Your instructions: The word "WordTaken" may appear in some lines of the data; copy every such line.

Saved data entries:
/-- R193, R197, R199, R201, R202 and R203: each Anvil command is checked and queued, with the bytes its slots must hold. -/
def Obligations.AnvilCommands : Prop :=
  ∀ (s : State) (a b : BitVec 4) (f d : BitVec 5) (g t h n : BitVec 1) (k : BitVec 3) (y : BitVec 2), s.plain = true →
    let two (x z : Option Nat) := [(a, x), (b, z)]
    let kib (m : Nat) := some (m * 1024)
    let fine : Bool := decide (g = 1)
    let scaled (i : Instr) (p q : Elem) (x z : Option Nat) : Prop := Queues i s (.mma p q true fine) t (two x z) (some f) true fine
    let plain (i : Instr) (o : AnvilOp) (x z : Nat) : Prop := Queues i s o t (two (kib x) (kib z)) none false false
    scaled (.mmaE4m3E4m3 a b f g t) .e4m3 .e4m3 (kib 16) (kib 16) ∧
    scaled (.mmaE4m3E5m2 a b f g t) .e4m3 .e5m2 (kib 16) (kib 16) ∧
    scaled (.mmaE5m2E4m3 a b f g t) .e5m2 .e4m3 (kib 16) (kib 16) ∧
    scaled (.mmaE5m2E5m2 a b f g t) .e5m2 .e5m2 (kib 16) (kib 16) ∧
    scaled (.mmaE2m1E2m1 a b f g t) .e2m1 .e2m1 (kib 16) (kib 16) ∧
    scaled (.mmaE2m1E4m3 a b f g t) .e2m1 .e4m3 (kib 8) (kib 16) ∧
    scaled (.mmaEc8Ec8 a b f g t) .ec8 .ec8 none none ∧ scaled (.mmaEc8E4m3 a b f g t) .ec8 .e4m3 none (kib 16) ∧
    plain (.mmaBf16Bf16 a b t) (.mma .bf16 .bf16 false false) 8 8 ∧
    plain (.mmaF16F16 a b t) (.mma .f16 .f16 false false) 8 8 ∧ plain (.mmaS8S8 a b t) (.mma .s8 .s8 false false) 16 16 ∧
    plain (.mmaS4S8 a b t) (.mma .s4 .s8 false false) 8 16 ∧ plain (.mmaBf16S4 a b t) (.mma .bf16 .s4 false false) 8 2 ∧
    Queues (.mmapE4m3 a b f t) s (.mmap .e4m3) t (two (kib 32) (kib 48)) (some f) true false ∧
    plain (.mmapBf16 a b t) (.mmap .bf16) 16 16 ∧ plain (.distL1Bf16 a b t) (.dist false .bf16) 8 8 ∧
    plain (.distL1E4m3 a b t) (.dist false .e4m3) 16 16 ∧ plain (.distL1S8 a b t) (.dist false .s8) 16 16 ∧
    plain (.distL2Bf16 a b t) (.dist true .bf16) 8 8 ∧ plain (.distL2E4m3 a b t) (.dist true .e4m3) 16 16 ∧
    plain (.distL2S8 a b t) (.dist true .s8) 16 16 ∧
    Queues (.adrain h k n t) s (.adrain (k.toNat + 1) (h = 1) (n = 1)) t [] none false false ∧
    (y ≠ 3 → Queues (.cupd d a y t) s
      (.cupd (if y = 0 then .bf16 else if y = 1 then .e4m3 else .s8) d.toNat) t [(a, if y = 0 then kib 8 else kib 16)] none
      false false)
/-- R204 to R206: the accumulator instructions trap on an owned tile, and else clear, store, load or scale it. ACCRD reads the tile
and translates its pages at its first step, its 1,024 stores enter the store buffer as it has room, and it keeps those entered (log 9);
a poisoned tile traps (log 19). ASYNC waits for the owners and gives the next sequence number. -/
def Obligations.AccumulatorInstructions : Prop :=
  ∀ (s : State) (d f : BitVec 5) (l t c : BitVec 1), s.plain = true → s.cur.replay = false →
    let x := s.me
    let va := x.getG d
    let free := tileOwner s t = none
    let other (u : State) : Prop := ∀ w, tileWord u (t + 1) w = tileWord s (t + 1) w
    (∀ o i, tileOwner s t = some o → i = .accz t ∨ (i = .accrd d t ∧ x.accrd = none) ∨ i = .accwr d t ∨ i = .accsc f c t →
      exec i s = traps ⟨0x05, some (BitVec.ofNat 56 (o.seq.toNat * 65536 + t.toNat * 256)), none⟩ s) ∧
    (free → ∃ u, exec (.accz t) s = .next u ∧ Leaves 4 s u x ∧ other u ∧ ∀ w, tileWord u t w = 0) ∧
    (free → x.accrd = none → va.toNat < 2 ^ 56 → va.toNat % 256 ≠ 0 → ∀ i, i = .accrd d t ∨ i = .accwr d t →
      ∃ info, exec i s = traps ⟨0x04, info, some va⟩ s) ∧
    (let tile := s.here.acc.get ⟨t.toNat, t.isLt⟩
     let poison := s.here.accPoison.get ⟨t.toNat, t.isLt⟩
     free → x.accrd = none → va.toNat < 2 ^ 56 → va.toNat % 256 = 0 →
      (poison ≠ [] → exec (.accrd d t) s = traps ⟨0x12, some 6, none⟩ s) ∧
      ∀ pa pa2 ps s1 s2, poison = [] →
        translateSpan s (.data s.cur.core) x.ctl.ptroot va 16384 .write x.ctl.priv = .ok (pa, pa2, s1) →
        Names s va 16384 .write .plain (spanPas va.toNat 16384 pa pa2) ps s2 → TileEnters (.accrd d t) s ⟨va, pa, pa2, tile, 0⟩) ∧
    (∀ r, x.accrd = some r → TileEnters (.accrd d t) s r) ∧
    (∀ r, x.accrd = some r → 1024 - r.done ≤ 16 - (x.stores.filter fun st => !st.isSpill).length → r.done ≤ 1024 →
      ∃ u, exec (.accrd d t) s = .next u ∧ GoesOn 4 s u ∧ SameRegs x u.me ∧ u.me.accrd = none) ∧
    (∀ pas ps s1, free → va.toNat % 256 = 0 → Reaches s va 16384 .read .plain .copy pas ps s1 →
      ∃ u, exec (.accwr d t) s = .next u ∧ GoesOn 4 s u ∧ SameRegs x u.me ∧ u.me.ctl = x.ctl ∧
        u.mem.bytes = s.mem.bytes ∧ u.mem.full = s.mem.full ∧ other u ∧
        ∀ w < 4096, tileWord u t w = BitVec.ofNat 32 (readValue s1 (some x.acqAt) ps / 2 ^ (32 * w))) ∧
    (free →
      let sc := f32.decode ((x.getF f).setWidth 32 : BitVec 32).toNat
      let elem (w : Nat) : Nat × FFlags :=
        let e := if c = 1 then intNum (tileWord s t w).toInt else f32.decode (tileWord s t w).toNat
        (f32.nanOf [e, sc]).getD (if e.badMul sc then f32.invalid else f32.ofNum .rne (e.mul sc))
      ∃ u fl, exec (.accsc f c t) s = .next u ∧ Leaves 4 s u (x.flagged fl) ∧ other u ∧
        (∀ w < 4096, tileWord u t w = BitVec.ofNat 32 (elem w).1) ∧
        ∀ b, fl.getLsbD b = true ↔ ∃ w < 4096, (elem w).2.getLsbD b = true) ∧
    (let busy := if l = 1 then tileOwner s 0 ≠ none ∨ tileOwner s 1 ≠ none else tileOwner s t ≠ none
     (¬busy → exec (.async d l t) s = writesG 4 s d (s.here.cmdSeq.setWidth 64)) ∧
     (busy → exec (.async d l t) s = .next (s.waiting .interlock)))
/-- R190, R191 and R299: RINGCFG sets, resets, pushes to and queries a ring of the core's forge; a query acquires the slot frees that it
counts. -/
def Obligations.RingInstructions : Prop :=
  ∀ (s : State) (d : BitVec 5) (r : BitVec 3), s.plain = true →
    let x := s.me
    let w := x.getG d
    let fid := forgeOf s.cur.core
    let ring := ringOf s r.toNat
    let tm := x.getTm (w.extractLsb' 27 4)
    let kibs := slotCount w * slotKib w
    let bad := w.extractLsb' 32 32 ≠ 0 ∨ w.extractLsb' 22 5 ≠ 0 ∨ 1024 < slotBase w + kibs ∨
      (∃ k, slotBase w ≤ k ∧ k < slotBase w + kibs ∧
        ((s.forge fid).role.extractLsb' (2 * (k / 32)) 2) ≠ 2) ∨ (w.getLsbD 31 = true ∧ tm = none)
    let changes (u : State) (y : Ring) : Prop := ringOf u r.toNat = y ∧ (∀ k < 8, k ≠ r.toNat → ringOf u k = ringOf s k) ∧
      (∀ g, g ≠ fid → u.forge g = s.forge g) ∧ (u.forge fid).role = (s.forge fid).role
    (bad → exec (.ringcfgSet d r) s = traps ⟨0x0B, some 3, none⟩ s) ∧
    (¬bad → s.ringBusy fid r = true → exec (.ringcfgSet d r) s = .next (s.waiting .interlock)) ∧
    (¬bad → s.ringBusy fid r = false → ∃ u geom, exec (.ringcfgSet d r) s = .next u ∧ Leaves 4 s u x ∧
      changes u { conf := some w, geom := geom, head := 0, rd := 0, tail := 0 } ∧
      (w.getLsbD 31 = false → geom = 0) ∧ ∀ m, w.getLsbD 31 = true → tm = some m → geom = m.extractLsb' 120 2) ∧
    (s.ringBusy fid r = true → exec (.ringcfgReset r) s = .next (s.waiting .interlock)) ∧
    (s.ringBusy fid r = false → ∃ u, exec (.ringcfgReset r) s = .next u ∧ Leaves 4 s u x ∧ changes u {}) ∧
    (ring.conf = none → exec (.ringcfgPush d r) s = traps ⟨0x0B, some 5, none⟩ s ∧
      exec (.ringcfgQuery d r) s = traps ⟨0x0B, some 5, none⟩ s) ∧
    ∀ c, ring.conf = some c →
      let free := slotCount c + ring.head - ring.tail
      (free < w.toNat → exec (.ringcfgPush d r) s = traps ⟨0x0B, some 4, none⟩ s) ∧
      (w.toNat ≤ free → ∃ u, exec (.ringcfgPush d r) s = .next u ∧ Leaves 4 s u { x with pushUpTo := x.serial } ∧
        changes u { ring with tail := ring.tail + w.toNat }) ∧
      ∃ u, exec (.ringcfgQuery d r) s = .next u ∧ u.forges = s.forges ∧
        Leaves 4 s u (({ x with acqAt := max x.acqAt ring.freedAt } : Ctx).setG d
          (BitVec.ofNat 64 (free * 256 + (ring.tail - ring.rd))))
/-- R212, R222 and R226: a transfer is checked at issue, takes the context's next id and enters its queue; CPYCAN looks
one up. `kindOk` and `counterBad` are the checks of the commands' own rules. -/
def Obligations.TransferIssue : Prop :=
  ∀ (s : State) (d a b : BitVec 5), s.plain = true →
    let x := s.me
    let blk := x.getG a
    let w := x.getG b
    let id : BitVec 16 := (s.cur.ctx ++ x.xfer : BitVec 16)
    let after := { x with xfer := if x.xfer = 16383 then 1 else x.xfer + 1 }
    let room := (s.openXfers s.issuer).length < 16
    let enters (i : Instr) (k : XferKind) (mw : Word) (sm dm : BitVec 512) : Prop :=
      ∃ t y, exec i s = .next t ∧ Leaves 4 s t (after.setG d (id.setWidth 64)) ∧ y ∈ t.xfers ∧ y.id = id ∧ y.kind = k ∧
        y.block = blk ∧ y.mapw = mw.setWidth 32 ∧ y.sm = sm ∧ y.dm = dm ∧ y.ovn = x.ctl.frm.getLsbD 3 ∧ y.st = .queued ∧
        y.started = false ∧ IssuedBy s y.iss
    (∀ (i : Instr) (k : XferKind) (dmUsed : Bool),
      (i = .cpy d a b ∧ k = .cpy ∧ dmUsed = true) ∨ (i = .cpykv d a b ∧ k = .cpykv ∧ dmUsed = false) ∨
      (i = .kvapp d a b ∧ k = .kvapp ∧ dmUsed = true) ∨ (i = .get d a b ∧ k = .get ∧ dmUsed = true) ∨
      (i = .put d a b ∧ k = .put ∧ dmUsed = true) ∨ (i = .halo d a b ∧ k = .halo ∧ dmUsed = false) →
      (blk.toNat % 64 ≠ 0 → exec i s = traps ⟨0x04, none, some blk⟩ s) ∧
      (blk.toNat % 64 = 0 →
        x.getTm (w.extractLsb' 0 4) = none ∨ (dmUsed = true ∧ x.getTm (w.extractLsb' 4 4) = none) →
        exec i s = traps ⟨0x08, none, none⟩ s) ∧
      ∀ sm dm, blk.toNat % 64 = 0 → x.getTm (w.extractLsb' 0 4) = some sm →
        (if dmUsed then x.getTm (w.extractLsb' 4 4) = some dm else dm = 0) →
        let ok := w.extractLsb' 32 32 = 0 ∧ w.extractLsb' 18 2 = 0 ∧ w.extractLsb' 12 4 = 0 ∧
          kindOk s k w sm dm = true ∧ counterBad s k blk = false
        (¬ok → exec i s = traps ⟨0x0B, some 7, none⟩ s) ∧ (ok → room → enters i k w sm dm) ∧
        (ok → ¬room → exec i s = .next (s.waiting .transferQueue))) ∧
    (blk.toNat % 64 ≠ 0 → exec (.rowop d a) s = traps ⟨0x04, none, some blk⟩ s) ∧
    (blk.toNat % 64 = 0 → room → enters (.rowop d a) .rowop 0 0 0) ∧
    (blk.toNat % 64 = 0 → ¬room → exec (.rowop d a) s = .next (s.waiting .transferQueue)) ∧
    (let mine (y : Xfer) : Bool := y.id = blk.setWidth 16 && s.sameQueue y.iss s.issuer
     let may (y : Xfer) : Bool := mine y && y.st ≠ .complete && !(y.kind = .kvapp && y.started)
     (s.xfers.any mine = false → exec (.cpycan d a) s = writesG 4 s d 2) ∧
     (s.xfers.any mine = true → s.xfers.any may = false → exec (.cpycan d a) s = writesG 4 s d 1) ∧
     (s.xfers.any may = true →
       ∃ t, exec (.cpycan d a) s = .next t ∧ Leaves 4 s t (x.setG d 0) ∧
         t.xfers = s.xfers.map fun z => if may z then { z with st := .cancelled } else z))
/-- R223, R224, R225 and R227: WAYGIVE and WAYTAKE begin and end a grant, each BSOP is checked and queued, and FLUSHR and
INVR hand their range over. -/
def Obligations.WaysAndRanges : Prop :=
  ∀ (s : State) (d a b n : BitVec 5) (m : BitVec 1), s.plain = true → s.cur.replay = false →
    let x := s.me
    let r := x.getG a
    let ways := (r.extractLsb' 0 4).toNat
    let bad := r.extractLsb' 6 26 ≠ 0 ∨ ways = 0 ∨ ways = 15 ∨ r.extractLsb' 32 32 = 0 ∨ x.grant ≠ none
    let die := (r.extractLsb' 4 2).toNat
    let same (t : State) : Prop := GoesOn 4 s t ∧ SameRegs x t.me ∧ t.me.ctl = x.ctl ∧ t.mem = s.mem
    let sg := decide (m = 1)
    let three (w d' a' b' _c : Nat) := [(d', w), (a', w), (b', w)]
    let compare (w d' a' b' _c : Nat) := [(d', 1), (a', w), (b', w)]
    (bad → exec (.waygive d a) s = traps (illegalOf (.waygive d a)) s) ∧
    (¬bad → WordReaches s d → ∃ t g, exec (.waygive d a) s = .next t ∧ same t ∧ t.me.grant = some g ∧ g.ways = ways ∧
      WordTaken s t d g.word ∧ IssuedBy s g.iss ∧ g.done = false ∧ g.failed = false ∧ g.taking = [] ∧
      g.slices = ((List.range 32).filter fun k => r.getLsbD (32 + k)).map fun k =>
        BitVec.ofNat 7 (64 * (die / 2) + 16 * (k / 8) + 8 * (die % 2) + k % 8)) ∧
    (x.grant = none → exec (.waytake d) s = traps (illegalOf (.waytake d)) s) ∧
    (∀ g, x.grant = some g → WordReaches s d → ∃ t word j, exec (.waytake d) s = .next t ∧ same t ∧ WordTaken s t d word ∧
      IssuedBy s j ∧ t.me.grant = some { g with taking := g.taking ++ [(word, j)] }) ∧
    (∀ i inval, (i = .flushr d a b ∧ inval = false) ∨ (i = .invr d a b ∧ inval = true) → WordReaches s d →
      ∃ t j word, exec i s = .next t ∧ same t ∧ WordTaken s t d word ∧ IssuedBy s j ∧
        t.ranges = s.ranges ++ [⟨j, inval, r, x.getG b, word⟩]) ∧
    BsopIssues (.bsopAdd a b n m) s 0 a b n sg three ∧ BsopIssues (.bsopSub a b n m) s 1 a b n sg three ∧
    BsopIssues (.bsopAnd a b n) s 2 a b n false three ∧ BsopIssues (.bsopOr a b n) s 3 a b n false three ∧
    BsopIssues (.bsopXor a b n) s 4 a b n false three ∧
    BsopIssues (.bsopNot a b n) s 5 a b n false (fun w d' a' _ _ => [(d', w), (a', w)]) ∧
    BsopIssues (.bsopCmpeq a b n m) s 6 a b n sg compare ∧ BsopIssues (.bsopCmplt a b n m) s 7 a b n sg compare ∧
    BsopIssues (.bsopCmple a b n m) s 8 a b n sg compare ∧
    BsopIssues (.bsopSel a b n m) s 9 a b n sg (fun w d' a' b' c' => [(d', w), (a', w), (b', w), (c', 1)]) ∧
    BsopIssues (.bsopShr a b n m) s 10 a b n sg (fun w d' a' _ c' => [(d', w), (a', w), (c', 8)]) ∧
    BsopIssues (.bsopPopc a b n m) s 11 a b n sg (fun w d' a' _ _ => [(d', 16), (a', w)]) ∧
    BsopIssues (.bsopMin a b n m) s 12 a b n sg three ∧ BsopIssues (.bsopMax a b n m) s 13 a b n sg three ∧
    BsopIssues (.bsopMul a b n m) s 14 a b n sg three
/-- R229 to R233 and R239, R242, R244: each heap instruction hands its operands to the engines, with a completion word or
with registers owed; blocks and buffers must be 64-byte aligned. That EGMATCH and EGRANK trap at issue on a block which is not is the
model's choice (log 22). -/
def Obligations.HeapIssue : Prop :=
  ∀ (s : State) (d a b : BitVec 5) (h : BitVec 2), s.plain = true → s.cur.replay = false →
    let x := s.me
    let p := x.getG a
    let q := x.getG b
    let one := if d = 0 then [] else [d]
    (p.toNat % 64 = 0 → IssuesWord (.egcfg d a h) s h d (.cfg p) ∧ IssuesWord (.egmatch d a b h) s h d (.matchp p q) ∧
      IssuesWord (.egrank d a h) s h d (.rank p)) ∧
    (p.toNat % 64 ≠ 0 → ∀ i, i = .egcfg d a h ∨ i = .egmatch d a b h ∨ i = .egrank d a h →
      exec i s = traps ⟨0x04, none, some p⟩ s) ∧
    IssuesWord (.egmrg d a b h) s h d (.mrg p q) ∧
    IssuesOwed (.egins d a b h) s h one (.ins p q (x.getG (b + 1))) ∧ IssuesOwed (.egfind d a h) s h one (.find p) ∧
    IssuesOwed (.egnode d a h) s h [d, d + 1, d + 2] (.node p) ∧ IssuesOwed (.egstat d a h) s h one (.stat p) ∧
    (q.toNat % 64 = 0 → IssuesOwed (.egenum d a b h) s h one (.enum p q)) ∧
    (q.toNat % 64 ≠ 0 → exec (.egenum d a b h) s = traps ⟨0x04, none, some q⟩ s)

Expected output:
      WordTaken s t d g.word ∧ IssuedBy s g.iss ∧ g.done = false ∧ g.failed = false ∧ g.taking = [] ∧
    (∀ g, x.grant = some g → WordReaches s d → ∃ t word j, exec (.waytake d) s = .next t ∧ same t ∧ WordTaken s t d word ∧
      ∃ t j word, exec i s = .next t ∧ same t ∧ WordTaken s t d word ∧ IssuedBy s j ∧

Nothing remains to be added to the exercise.